Thanks, Todd, that's confirming some of my impressions that there's a legal and definitional gray area that people are deliberately playing in.

Meuon, I've got a large rant burbling around about that, I think the real reason that it's "...such a messed up lucrative business with lots of pseudo-science going on." is that mainstream medicine also has a strong charlatanism component, and much like the anti-drug talks, when people find out that their doctors have been lying to them they're willing to throw a whole lot of sense out the window.

#Comment Re: made: 2008-08-04 18:54:00.288966+00 by: other_todd

Dietary supplements, which include vitamins, are regulated as drugs in some countries and foods in others, Meuon.
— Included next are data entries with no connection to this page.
-- ==== Sys2Proof/Laws/Tick.lean ====
section
/-! SUPPORT. What a video tick keeps, part by part, and what it does to the raster counters. -/

namespace Sys2Proof.Laws

open Sys2Proof.Machine Sys2Proof.Safety

@[simp] theorem sentVectors_sent (p : Pins) (tr : List Event) : sentVectors (.sent p :: tr) = sentVectors tr ++ [p] := rfl
@[simp] theorem sentVectors_returned (p : Pins) (tr : List Event) : sentVectors (.returned p :: tr) = sentVectors tr := rfl
@[simp] theorem sentVectors_fetched (a : Addr) (w : Word16) (tr : List Event) :
    sentVectors (.fetched a w :: tr) = sentVectors tr := rfl
@[simp] theorem sentVectors_regRead (r : Nibble) (d : Byte) (tr : List Event) :
    sentVectors (.regRead r d :: tr) = sentVectors tr := rfl
@[simp] theorem sentVectors_executed (n : Nat) (tr : List Event) : sentVectors (.executed n :: tr) = sentVectors tr := rfl
@[simp] theorem sentVectors_ticked (b : Bool) (tr : List Event) : sentVectors (.ticked b :: tr) = sentVectors tr := rfl
@[simp] theorem returnedVectors_returned (p : Pins) (tr : List Event) :
    returnedVectors (.returned p :: tr) = returnedVectors tr ++ [p] := rfl
@[simp] theorem returnedVectors_sent (p : Pins) (tr : List Event) : returnedVectors (.sent p :: tr) = returnedVectors tr := rfl
@[simp] theorem returnedVectors_fetched (a : Addr) (w : Word16) (tr : List Event) :
    returnedVectors (.fetched a w :: tr) = returnedVectors tr := rfl
@[simp] theorem returnedVectors_regRead (r : Nibble) (d : Byte) (tr : List Event) :
    returnedVectors (.regRead r d :: tr) = returnedVectors tr := rfl
@[simp] theorem returnedVectors_executed (n : Nat) (tr : List Event) :
    returnedVectors (.executed n :: tr) = returnedVectors tr := rfl
@[simp] theorem returnedVectors_ticked (b : Bool) (tr : List Event) :
    returnedVectors (.ticked b :: tr) = returnedVectors tr := rfl
@[simp] theorem fetchedAddrs_fetched (a : Addr) (w : Word16) (tr : List Event) :
    fetchedAddrs (.fetched a w :: tr) = fetchedAddrs tr ++ [a] := rfl
@[simp] theorem fetchedAddrs_ticked (b : Bool) (tr : List Event) : fetchedAddrs (.ticked b :: tr) = fetchedAddrs tr := rfl

/-- What the video engine never touches in a tick (R20, R32, R63, R120). -/
structure TickKept (s t : State) : Prop where
  cfg      : t.cfg = s.cfg
  cpu      : t.cpu = s.cpu
  ticks    : t.ticks = s.ticks
  derived  : t.derived = s.derived
  display  : t.display = s.display
  regs     : t.video.regs = s.video.regs
  mem      : t.host.mem = s.host.mem
  vmem     : t.host.vmem = s.host.vmem
  bus      : t.host.bus = s.host.bus
  replies  : t.host.replies = s.host.replies
  calls    : t.host.calls = s.host.calls
  sent     : sentVectors t.trace = sentVectors s.trace
  returned : returnedVectors t.trace = returnedVectors s.trace

theorem TickKept.refl (s : State) : TickKept s s := ⟨rfl, rfl, rfl, rfl, rfl, rfl, rfl, rfl, rfl, rfl, rfl, rfl, rfl⟩

theorem TickKept.trans {s t u : State} (h : TickKept s t) (k : TickKept t u) : TickKept s u :=
  ⟨k.cfg.trans h.cfg, k.cpu.trans h.cpu, k.ticks.trans h.ticks, k.derived.trans h.derived, k.display.trans h.display,
   k.regs.trans h.regs, k.mem.trans h.mem, k.vmem.trans h.vmem, k.bus.trans h.bus, k.replies.trans h.replies,
   k.calls.trans h.calls, k.sent.trans h.sent, k.returned.trans h.returned⟩

theorem pixelProduction_kept (s : State) : TickKept s (pixelProduction s) := by
  unfold pixelProduction
  split <;> constructor <;> rfl

theorem atLeft_regs (d : Derived) (v : Video) : (atLeft d v).regs = v.regs := by unfold atLeft; split <;> rfl
theorem afterLeft_regs (d : Derived) (v : Video) : (afterLeft d v).regs = v.regs := by unfold afterLeft; split <;> rfl
theorem afterRight_regs (d : Derived) (v : Video) : (afterRight d v).regs = v.regs := by unfold afterRight; split <;> rfl

theorem transitions_regs (d : Derived) (v : Video) : (transitions d v).regs = v.regs := by
  rw [transitions, afterRight_regs, afterLeft_regs, atLeft_regs]

theorem borderTransitions_kept (s : State) : TickKept s (borderTransitions s) :=
  ⟨rfl, rfl, rfl, rfl, rfl, transitions_regs _ _, rfl, rfl, rfl, rfl, rfl, rfl, rfl⟩

theorem fetchLoad_regs (n : Nat) (w : Word16) (v : Video) : (fetchLoad n w v).regs = v.regs := by
  unfold fetchLoad; split <;> rfl

theorem fetchStep_kept (s : State) : TickKept s (fetchStep s) := by
  unfold fetchStep
  split
  · exact ⟨rfl, rfl, rfl, rfl, rfl, fetchLoad_regs _ _ _, rfl, rfl, rfl, rfl, rfl, rfl, rfl⟩
  · exact TickKept.refl s

theorem rowStep_regs (rh : RowHeight) (v : Video) : (rowStep rh v).regs = v.regs := by unfold rowStep; split <;> rfl
theorem topStep_regs (n : Nat) (v : Video) : (topStep n v).regs = v.regs := by unfold topStep; split <;> rfl
theorem bottomStep_regs (n : Nat) (v : Video) : (bottomStep n v).regs = v.regs := by unfold bottomStep; split <;> rfl
theorem wrapStep_regs (n : Nat) (v : Video) : (wrapStep n v).regs = v.regs := by unfold wrapStep; split <;> rfl

theorem endOfLine_regs (c : Config) (d : Derived) (v : Video) : (endOfLine c d v).regs = v.regs := by
  rw [endOfLine, wrapStep_regs, bottomStep_regs, topStep_regs]
  exact rowStep_regs _ _

theorem advance_regs (c : Config) (d : Derived) (v : Video) : (advance c d v).regs = v.regs := by
  unfold advance
  split
  · exact endOfLine_regs _ _ _
  · rfl

theorem advanceCounters_kept (s : State) : TickKept s (advanceCounters s) :=
  ⟨rfl, rfl, rfl, rfl, rfl, advance_regs _ _ _, rfl, rfl, rfl, rfl, rfl, rfl, rfl⟩

/-- The state the counters start from. -/
def beforeAdvance (s : State) : State := fetchStep (borderTransitions (pixelProduction s))

theorem beforeAdvance_kept (s : State) : TickKept s (beforeAdvance s) :=
  ((pixelProduction_kept s).trans (borderTransitions_kept _)).trans (fetchStep_kept _)

theorem vtick_eq (s : State) : vtick s = record (.ticked false) (advanceCounters (beforeAdvance s)) := rfl

theorem vtick_video (s : State) :
    (vtick s).video = advance s.cfg s.derived (beforeAdvance s).video := by
  have k := beforeAdvance_kept s
  rw [vtick_eq, record_video, advanceCounters, setVideo_video, k.cfg, k.derived]

/-- What a tick keeps. -/
theorem vtick_kept (s : State) : TickKept s (vtick s) :=
  (beforeAdvance_kept s).trans ((advanceCounters_kept _).trans ⟨rfl, rfl, rfl, rfl, rfl, rfl, rfl, rfl, rfl, rfl, rfl, rfl, rfl⟩)

theorem videoTicks_kept (n : Nat) (s : State) : TickKept s (videoTicks n s) := by
  induction n generalizing s with
  | zero => exact TickKept.refl s
  | succ n ih => exact (vtick_kept s).trans (ih _)

theorem owedTicks_kept (s : State) : TickKept s (owedTicks s) := videoTicks_kept _ s

/-! ### The raster counters -/

/-- The parts before the counters leave `h`, `v`, `rc`, the row count, the row base, the beam and the vertical bits
alone. -/
structure RasterKept (x y : Video) : Prop where
  h        : y.h = x.h
  v        : y.v = x.v
  vcBase   : y.vcBase = x.vcBase
  rc       : y.rc = x.rc
  rowCount : y.rowCount = x.rowCount
  crtX     : y.crtX = x.crtX
  crtY     : y.crtY = x.crtY
  borderV  : y.border.v = x.border.v
  disableV : y.disable.v = x.disable.v

theorem RasterKept.refl (v : Video) : RasterKept v v := ⟨rfl, rfl, rfl, rfl, rfl, rfl, rfl, rfl, rfl⟩

theorem RasterKept.trans {u v w : Video} (h : RasterKept u v) (k : RasterKept v w) : RasterKept u w :=
  ⟨k.h.trans h.h, k.v.trans h.v, k.vcBase.trans h.vcBase, k.rc.trans h.rc, k.rowCount.trans h.rowCount,
   k.crtX.trans h.crtX, k.crtY.trans h.crtY, k.borderV.trans h.borderV, k.disableV.trans h.disableV⟩

theorem pixelProduction_raster (s : State) : RasterKept s.video (pixelProduction s).video := by
  unfold pixelProduction
  split
  · exact ⟨rfl, rfl, rfl, rfl, rfl, rfl, rfl, rfl, rfl⟩
  · exact RasterKept.refl _

theorem transitions_raster (d : Derived) (v : Video) : RasterKept v (transitions d v) := by
  have h1 : RasterKept v (atLeft d v) := by
    unfold atLeft; split
    · exact ⟨rfl, rfl, rfl, rfl, rfl, rfl, rfl, rfl, rfl⟩
    · exact RasterKept.refl _
  have h2 (u : Video) : RasterKept u (afterLeft d u) := by
    unfold afterLeft; split
    · exact ⟨rfl, rfl, rfl, rfl, rfl, rfl, rfl, rfl, rfl⟩
    · exact RasterKept.refl _
  have h3 (u : Video) : RasterKept u (afterRight d u) := by
    unfold afterRight; split
    · exact ⟨rfl, rfl, rfl, rfl, rfl, rfl, rfl, rfl, rfl⟩
    · exact RasterKept.refl _
  exact (h1.trans (h2 _)).trans (h3 _)

theorem fetchStep_raster (s : State) : RasterKept s.video (fetchStep s).video := by
  unfold fetchStep
  split
  · simp only [setVideo_video]
    unfold fetchLoad
    split <;> exact ⟨rfl, rfl, rfl, rfl, rfl, rfl, rfl, rfl, rfl⟩
  · exact RasterKept.refl _

theorem beforeAdvance_raster (s : State) : RasterKept s.video (beforeAdvance s).video :=
  ((pixelProduction_raster s).trans (transitions_raster _ _)).trans (fetchStep_raster (borderTransitions (pixelProduction s)))

theorem rowStep_v (rh : RowHeight) (v : Video) : (rowStep rh v).v = v.v + 1 := by unfold rowStep; split <;> rfl
theorem topStep_v (n : Nat) (v : Video) : (topStep n v).v = v.v := by unfold topStep; split <;> rfl
theorem bottomStep_v (n : Nat) (v : Video) : (bottomStep n v).v = v.v := by unfold bottomStep; split <;> rfl

/-- The vertical counter after a line (R210, R221). -/
theorem endOfLine_v (c : Config) (d : Derived) (v : Video) :
    (endOfLine c d v).v = if v.v + 1 = c.totalLines then 0 else v.v + 1 := by
  have e : (bottomStep d.bottom (topStep d.top (beamStep c.retraceLine (rowStep d.rowHeight v)))).v = v.v + 1 := by
    rw [bottomStep_v, topStep_v]; exact rowStep_v _ _
  unfold endOfLine wrapStep
  rw [e]
  split
  · rfl
  · exact e

/-- A field that the row, top, bottom and wrap steps leave alone comes out as the beam step makes it. -/
theorem endOfLine_beam (c : Config) (d : Derived) (v : Video) :
    (endOfLine c d v).h = v.h ∧ (endOfLine c d v).crtX = 0 ∧
    (endOfLine c d v).crtY = if v.v + 1 = c.retraceLine then 0 else v.crtY + 1 := by
  have w (u : Video) : (wrapStep c.totalLines u).h = u.h ∧ (wrapStep c.totalLines u).crtX = u.crtX ∧
      (wrapStep c.totalLines u).crtY = u.crtY := by unfold wrapStep; split <;> exact ⟨rfl, rfl, rfl⟩
  have b (u : Video) : (bottomStep d.bottom u).h = u.h ∧ (bottomStep d.bottom u).crtX = u.crtX ∧
      (bottomStep d.bottom u).crtY = u.crtY := by unfold bottomStep; split <;> exact ⟨rfl, rfl, rfl⟩
  have t (u : Video) : (topStep d.top u).h = u.h ∧ (topStep d.top u).crtX = u.crtX ∧
      (topStep d.top u).crtY = u.crtY := by unfold topStep; split <;> exact ⟨rfl, rfl, rfl⟩
  have r : (rowStep d.rowHeight v).h = v.h ∧ (rowStep d.rowHeight v).crtY = v.crtY := by
    unfold rowStep; split <;> exact ⟨rfl, rfl⟩
  unfold endOfLine
  refine ⟨?_, ?_, ?_⟩
  · rw [(w _).1, (b _).1, (t _).1]; exact r.1
  · rw [(w _).2.1, (b _).2.1, (t _).2.1]; rfl
  · rw [(w _).2.2, (b _).2.2, (t _).2.2]
    simp only [beamStep, rowStep_v, r.2]

/-- `h` and `v` after a tick (R208, R210, R221). -/
theorem vtick_hv (s : State) :
    (vtick s).video.h = (if s.video.h + 1 = s.cfg.totalColumns then 0 else s.video.h + 1) ∧
    (vtick s).video.v =
      (if s.video.h + 1 = s.cfg.totalColumns then (if s.video.v + 1 = s.cfg.totalLines then 0 else s.video.v + 1)
       else s.video.v) := by
  have r := beforeAdvance_raster s
  rw [vtick_video]
  unfold advance
  simp only [r.h]
  split
  · rw [(endOfLine_beam _ _ _).1, endOfLine_v]
    exact ⟨rfl, by rw [r.v]⟩
  · exact ⟨rfl, r.v⟩

/-- The row base is even after a row end (R211). -/
theorem masked_even (x : VCount) : (x &&& 0x7FE).getLsbD 0 = false := by
  rw [BitVec.getLsbD_and]
  simp

theorem endOfLine_even (c : Config) (d : Derived) (v : Video) (h : v.vcBase.getLsbD 0 = false) :
    (endOfLine c d v).vcBase.getLsbD 0 = false := by
  have w (u : Video) : (wrapStep c.totalLines u).vcBase = u.vcBase := by unfold wrapStep; split <;> rfl
  have b (u : Video) : (bottomStep d.bottom u).vcBase = u.vcBase := by unfold bottomStep; split <;> rfl
  have r : (beamStep c.retraceLine (rowStep d.rowHeight v)).vcBase.getLsbD 0 = false := by
    show (rowStep d.rowHeight v).vcBase.getLsbD 0 = false
    unfold rowStep
    split
    · exact masked_even _
    · exact h
  unfold endOfLine
  rw [w, b]
  unfold topStep
  split
  · exact BitVec.getLsbD_zero
  · exact r

theorem vtick_even (s : State) (h : s.video.vcBase.getLsbD 0 = false) : (vtick s).video.vcBase.getLsbD 0 = false := by
  have r := beforeAdvance_raster s
  rw [vtick_video]
  unfold advance
  split
  · exact endOfLine_even _ _ _ (by rw [r.vcBase]; exact h)
  · rw [r.vcBase]; exact h

/-! ### The frame buffer -/

/-- Only pixel production writes the frame buffer. -/
theorem vtick_frame_eq (s : State) : (vtick s).host.frame = (pixelProduction s).host.frame := by
  have h2 (u : State) : (fetchStep u).host.frame = u.host.frame := by
    unfold fetchStep
    split <;> rfl
  rw [vtick_eq, record_host]
  exact h2 _

theorem vtick_frame_wf (s : State) (h : s.host.frame.wf = true) : (vtick s).host.frame.wf = true := by
  rw [vtick_frame_eq]
  unfold pixelProduction
  split
  · exact writeList_wf h _ _
  · exact h

theorem burst_length (s : State) : (burst s).length = 4 := by
  unfold burst; split <;> rfl

end Sys2Proof.Laws
end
In America they're regulated as foods until they are proven to be drugs.

This means, in terms of supplements making specific claims to do things, that:

  1. The FDA generally only manages to intervene in such cases if the supplement can be proved harmful, say if you were slipping arsenic into your herbal remedy.

BUT

  1. The FDA says that if you make a claim to do a SPECIFIC THING, like cure arthritis, you have just effectively become a drug for classification purposes and they can now lower the hammer on you.

http://en.wikipedia.org/wiki/Nutritional_supplement

All this has bearing to the Enzyte case and is why Enzyte ads never promised certain things in certain language. Eventually a case of fraud was made to stick - FDA saying, look, you have crossed the line and made a specific claim - but it was far from the open-and-shut case someone examining their ingredient list with a working brain might believe.

It's also why the CSPI tried a tack of getting the FTC in on it, not the FDA - the FDA is regulated as to what it can regulate, whereas, essentially, the FTC can ban television advertising for a product on much thinner grounds (in this case, the lack of clinical evidence that the product did a damned thing).